What to do:
Word for word, transcribe the data below from the line with "show (v.set i.1 x h)[i.1] = x" to the line with "i = f i := by", keeping both of those lines.

*** Exercise materials ***

/-! ### onTb -/

@[simp] theorem State.part_onTb (s : State) (f : TbRegs → TbRegs) : (s.onTb f).part = s.part := rfl
@[simp] theorem State.dev_onTb (s : State) (f : TbRegs → TbRegs) : (s.onTb f).dev = s.dev := rfl
@[simp] theorem State.cores_onTb (s : State) (f : TbRegs → TbRegs) : (s.onTb f).cores = s.cores := rfl
@[simp] theorem State.parts_onTb (s : State) (f : TbRegs → TbRegs) : (s.onTb f).parts = s.parts := rfl
@[simp] theorem State.ctxs_onTb (s : State) (f : TbRegs → TbRegs) : (s.onTb f).ctxs = s.ctxs := rfl
@[simp] theorem State.io_onTb (s : State) (f : TbRegs → TbRegs) : (s.onTb f).io = s.io := rfl
@[simp] theorem State.mcs_onTb (s : State) (f : TbRegs → TbRegs) : (s.onTb f).mcs = s.mcs := rfl
@[simp] theorem State.stks_onTb (s : State) (f : TbRegs → TbRegs) : (s.onTb f).stks = s.stks := rfl
@[simp] theorem State.mem_onTb (s : State) (f : TbRegs → TbRegs) : (s.onTb f).mem = s.mem := rfl
@[simp] theorem State.bad_onTb (s : State) (f : TbRegs → TbRegs) : (s.onTb f).bad = s.bad := rfl
@[simp] theorem State.linkDown_onTb (s : State) (f : TbRegs → TbRegs) : (s.onTb f).linkDown = s.linkDown := rfl
@[simp] theorem State.mirrors_onTb (s : State) (f : TbRegs → TbRegs) : (s.onTb f).mirrors = s.mirrors := rfl
@[simp] theorem State.lineOwner_onTb (s : State) (f : TbRegs → TbRegs) : (s.onTb f).lineOwner = s.lineOwner := rfl
@[simp] theorem State.img_onTb (s : State) (f : TbRegs → TbRegs) : (s.onTb f).img = s.img := rfl
@[simp] theorem State.tly_onTb (s : State) (f : TbRegs → TbRegs) : (s.onTb f).tly = s.tly := rfl
@[simp] theorem State.err_onTb (s : State) (f : TbRegs → TbRegs) : (s.onTb f).err = s.err := rfl
@[simp] theorem State.hst_onTb (s : State) (f : TbRegs → TbRegs) : (s.onTb f).hst = s.hst := rfl
@[simp] theorem State.pwr_onTb (s : State) (f : TbRegs → TbRegs) : (s.onTb f).pwr = s.pwr := rfl
@[simp] theorem State.boot_onTb (s : State) (f : TbRegs → TbRegs) : (s.onTb f).boot = s.boot := rfl
@[simp] theorem State.fwp_onTb (s : State) (f : TbRegs → TbRegs) : (s.onTb f).fwp = s.fwp := rfl
@[simp] theorem State.rng_onTb (s : State) (f : TbRegs → TbRegs) : (s.onTb f).rng = s.rng := rfl
@[simp] theorem State.lks_onTb (s : State) (f : TbRegs → TbRegs) : (s.onTb f).lks = s.lks := rfl
@[simp] theorem State.recd_onTb (s : State) (f : TbRegs → TbRegs) : (s.onTb f).recd = s.recd := rfl
@[simp] theorem State.rep_onTb (s : State) (f : TbRegs → TbRegs) : (s.onTb f).rep = s.rep := rfl
@[simp] theorem State.pins_onTb (s : State) (f : TbRegs → TbRegs) : (s.onTb f).pins = s.pins := rfl
@[simp] theorem State.ticks_onTb (s : State) (f : TbRegs → TbRegs) : (s.onTb f).ticks = s.ticks := rfl
@[simp] theorem State.free_onTb (s : State) (f : TbRegs → TbRegs) : (s.onTb f).free = s.free := rfl
@[simp] theorem State.out_onTb (s : State) (f : TbRegs → TbRegs) : (s.onTb f).out = s.out := rfl
@[simp] theorem State.pending_onTb (s : State) (f : TbRegs → TbRegs) : (s.onTb f).pending = s.pending := rfl
@[simp] theorem State.core_onTb (s : State) (f : TbRegs → TbRegs) (m : CoreId) : (s.onTb f).core m = s.core m := rfl
@[simp] theorem State.prt_onTb (s : State) (f : TbRegs → TbRegs) (m : PartId) : (s.onTb f).prt m = s.prt m := rfl
@[simp] theorem State.ctx_onTb (s : State) (f : TbRegs → TbRegs) (m : CtxId) : (s.onTb f).ctx m = s.ctx m := rfl
@[simp] theorem State.die_onTb (s : State) (f : TbRegs → TbRegs) (m : DieId) : (s.onTb f).die m = s.die m := rfl
@[simp] theorem State.tb_onTb (s : State) (f : TbRegs → TbRegs) : (s.onTb f).tb = f s.tb := rfl

/-! ### Vectors -/

@[simp] theorem vget_set_self {α : Type} {n : Nat} (v : Vector α n) (i : Fin n) (x : α) (h : i.1 < n) :
    (v.set i.1 x h).get i = x := by
  show (v.set i.1 x h)[i.1] = x
  simp
theorem vget_set_ne {α : Type} {n : Nat} (v : Vector α n) (i j : Fin n) (x : α) (h : i.1 < n) (k : j ≠ i) :
    (v.set i.1 x h).get j = v.get j := by
  show (v.set i.1 x h)[j.1] = v[j.1]
  exact Vector.getElem_set_ne _ _ fun e => k (Fin.ext e.symm)
@[simp] theorem vget_ofFn {α : Type} {n : Nat} (f : Fin n → α) (i : Fin n) : (Vector.ofFn f).get i = f i := by
  show (Vector.ofFn f)[i.1] = f i
  simp
@[simp] theorem vget_map {α β : Type} {n : Nat} (f : α → β) (v : Vector α n) (i : Fin n) : (v.map f).get i = f (v.get i) := by
  show (v.map f)[i.1] = f v[i.1]
  simp
@[simp] theorem vget_replicate {α : Type} {n : Nat} (x : α) (i : Fin n) : (Vector.replicate n x).get i = x := by
  show (Vector.replicate n x)[i.1] = x
  simp
theorem vext {α : Type} {n : Nat} {v w : Vector α n} (h : ∀ i, v.get i = w.get i) : v = w := by
  apply Vector.ext
  intro i hi
  exact h ⟨i, hi⟩

/-! ### What an update writes -/

@[simp] theorem State.core_onCore_self (s : State) (i : CoreId) (f : CoreRt → CoreRt) : (s.onCore i f).core i = f (s.core i) := vget_set_self _ _ _ i.2

theorem State.core_onCore_ne (s : State) (i j : CoreId) (f : CoreRt → CoreRt) (h : j ≠ i) : (s.onCore i f).core j = s.core j := vget_set_ne _ _ _ _ i.2 h

@[simp] theorem State.prt_onPart_self (s : State) (i : PartId) (f : PartRt → PartRt) : (s.onPart i f).prt i = f (s.prt i) := vget_set_self _ _ _ i.2

theorem State.prt_onPart_ne (s : State) (i j : PartId) (f : PartRt → PartRt) (h : j ≠ i) : (s.onPart i f).prt j = s.prt j := vget_set_ne _ _ _ _ i.2 h

@[simp] theorem State.ctx_onCtx_self (s : State) (i : CtxId) (f : CtxRt → CtxRt) : (s.onCtx i f).ctx i = f (s.ctx i) := vget_set_self _ _ _ i.2

theorem State.ctx_onCtx_ne (s : State) (i j : CtxId) (f : CtxRt → CtxRt) (h : j ≠ i) : (s.onCtx i f).ctx j = s.ctx j := vget_set_ne _ _ _ _ i.2 h

@[simp] theorem State.die_onDie_self (s : State) (i : DieId) (f : IoDie → IoDie) : (s.onDie i f).die i = f (s.die i) := vget_set_self _ _ _ i.2

theorem State.die_onDie_ne (s : State) (i j : DieId) (f : IoDie → IoDie) (h : j ≠ i) : (s.onDie i f).die j = s.die j := vget_set_ne _ _ _ _ i.2 h

@[simp] theorem State.mcs_onMc_self (s : State) (i : StackId) (f : McRegs → McRegs) : (s.onMc i f).mcs.get i = f (s.mcs.get i) := vget_set_self _ _ _ i.2

theorem State.mcs_onMc_ne (s : State) (i j : StackId) (f : McRegs → McRegs) (h : j ≠ i) : (s.onMc i f).mcs.get j = s.mcs.get j := vget_set_ne _ _ _ _ i.2 h

@[simp] theorem State.stks_onStk_self (s : State) (i : Fin 2) (f : StkRegs → StkRegs) : (s.onStk i f).stks.get i = f (s.stks.get i) := vget_set_self _ _ _ i.2

theorem State.stks_onStk_ne (s : State) (i j : Fin 2) (f : StkRegs → StkRegs) (h : j ≠ i) : (s.onStk i f).stks.get j = s.stks.get j := vget_set_ne _ _ _ _ i.2 h

@[simp] theorem State.fwp_onFwp_self (s : State) (i : Fin 7) (f : FwpRegs → FwpRegs) : (s.onFwp i f).fwp.get i = f (s.fwp.get i) := vget_set_self _ _ _ i.2

theorem State.fwp_onFwp_ne (s : State) (i j : Fin 7) (f : FwpRegs → FwpRegs) (h : j ≠ i) : (s.onFwp i f).fwp.get j = s.fwp.get j := vget_set_ne _ _ _ _ i.2 h

@[simp] theorem State.lks_onLks_self (s : State) (i : Fin 4) (f : LksRegs → LksRegs) : (s.onLks i f).lks.get i = f (s.lks.get i) := vget_set_self _ _ _ i.2

theorem State.lks_onLks_ne (s : State) (i j : Fin 4) (f : LksRegs → LksRegs) (h : j ≠ i) : (s.onLks i f).lks.get j = s.lks.get j := vget_set_ne _ _ _ _ i.2 h

/-- A queue after an update of it. -/
@[simp] theorem State.queue_onQueue_self (s : State) (q : QueueId) (f : QueueRt → QueueRt) :
    (s.onQueue q f).queue q = f (s.queue q) := by
  cases q with
  | core c k => cases k <;> simp [State.onQueue, State.queue, setCoreQueue, coreQueue]
  | dq p => simp [State.onQueue, State.queue]

/-- Another queue after an update. -/
theorem State.queue_onQueue_ne (s : State) (q r : QueueId) (f : QueueRt → QueueRt) (h : r ≠ q) :
    (s.onQueue q f).queue r = s.queue r := by
  cases q with
  | core c k => cases r with
    | core d l =>
      by_cases e : d = c
      · subst e
        cases k <;> cases l <;> first | exact absurd rfl h | simp [State.onQueue, State.queue, setCoreQueue, coreQueue]
      · simp [State.onQueue, State.queue, State.core_onCore_ne _ _ _ _ e]
    | dq p => rfl
  | dq p => cases r with
    | core d l => rfl
    | dq r =>
      have e : r ≠ p := fun e => h (by rw [e])
      simp [State.onQueue, State.queue, State.prt_onPart_ne _ _ _ _ e]

@[simp] theorem State.part_onQueue (s : State) (q : QueueId) (f : QueueRt → QueueRt) : (s.onQueue q f).part = s.part := by
  cases q <;> rfl

@[simp] theorem State.dev_onQueue (s : State) (q : QueueId) (f : QueueRt → QueueRt) : (s.onQueue q f).dev = s.dev := by
  cases q <;> rfl

@[simp] theorem State.ctxs_onQueue (s : State) (q : QueueId) (f : QueueRt → QueueRt) : (s.onQueue q f).ctxs = s.ctxs := by
  cases q <;> rfl

@[simp] theorem State.io_onQueue (s : State) (q : QueueId) (f : QueueRt → QueueRt) : (s.onQueue q f).io = s.io := by
  cases q <;> rfl

@[simp] theorem State.mcs_onQueue (s : State) (q : QueueId) (f : QueueRt → QueueRt) : (s.onQueue q f).mcs = s.mcs := by
  cases q <;> rfl

@[simp] theorem State.stks_onQueue (s : State) (q : QueueId) (f : QueueRt → QueueRt) : (s.onQueue q f).stks = s.stks := by
  cases q <;> rfl

@[simp] theorem State.mem_onQueue (s : State) (q : QueueId) (f : QueueRt → QueueRt) : (s.onQueue q f).mem = s.mem := by
  cases q <;> rfl

@[simp] theorem State.bad_onQueue (s : State) (q : QueueId) (f : QueueRt → QueueRt) : (s.onQueue q f).bad = s.bad := by
  cases q <;> rfl

@[simp] theorem State.linkDown_onQueue (s : State) (q : QueueId) (f : QueueRt → QueueRt) : (s.onQueue q f).linkDown = s.linkDown := by
  cases q <;> rfl

@[simp] theorem State.mirrors_onQueue (s : State) (q : QueueId) (f : QueueRt → QueueRt) : (s.onQueue q f).mirrors = s.mirrors := by
  cases q <;> rfl

@[simp] theorem State.lineOwner_onQueue (s : State) (q : QueueId) (f : QueueRt → QueueRt) : (s.onQueue q f).lineOwner = s.lineOwner := by
  cases q <;> rfl

@[simp] theorem State.img_onQueue (s : State) (q : QueueId) (f : QueueRt → QueueRt) : (s.onQueue q f).img = s.img := by
  cases q <;> rfl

*** End of Exercise materials ***

Output of the exercise:
  show (v.set i.1 x h)[i.1] = x
  simp
theorem vget_set_ne {α : Type} {n : Nat} (v : Vector α n) (i j : Fin n) (x : α) (h : i.1 < n) (k : j ≠ i) :
    (v.set i.1 x h).get j = v.get j := by
  show (v.set i.1 x h)[j.1] = v[j.1]
  exact Vector.getElem_set_ne _ _ fun e => k (Fin.ext e.symm)
@[simp] theorem vget_ofFn {α : Type} {n : Nat} (f : Fin n → α) (i : Fin n) : (Vector.ofFn f).get i = f i := by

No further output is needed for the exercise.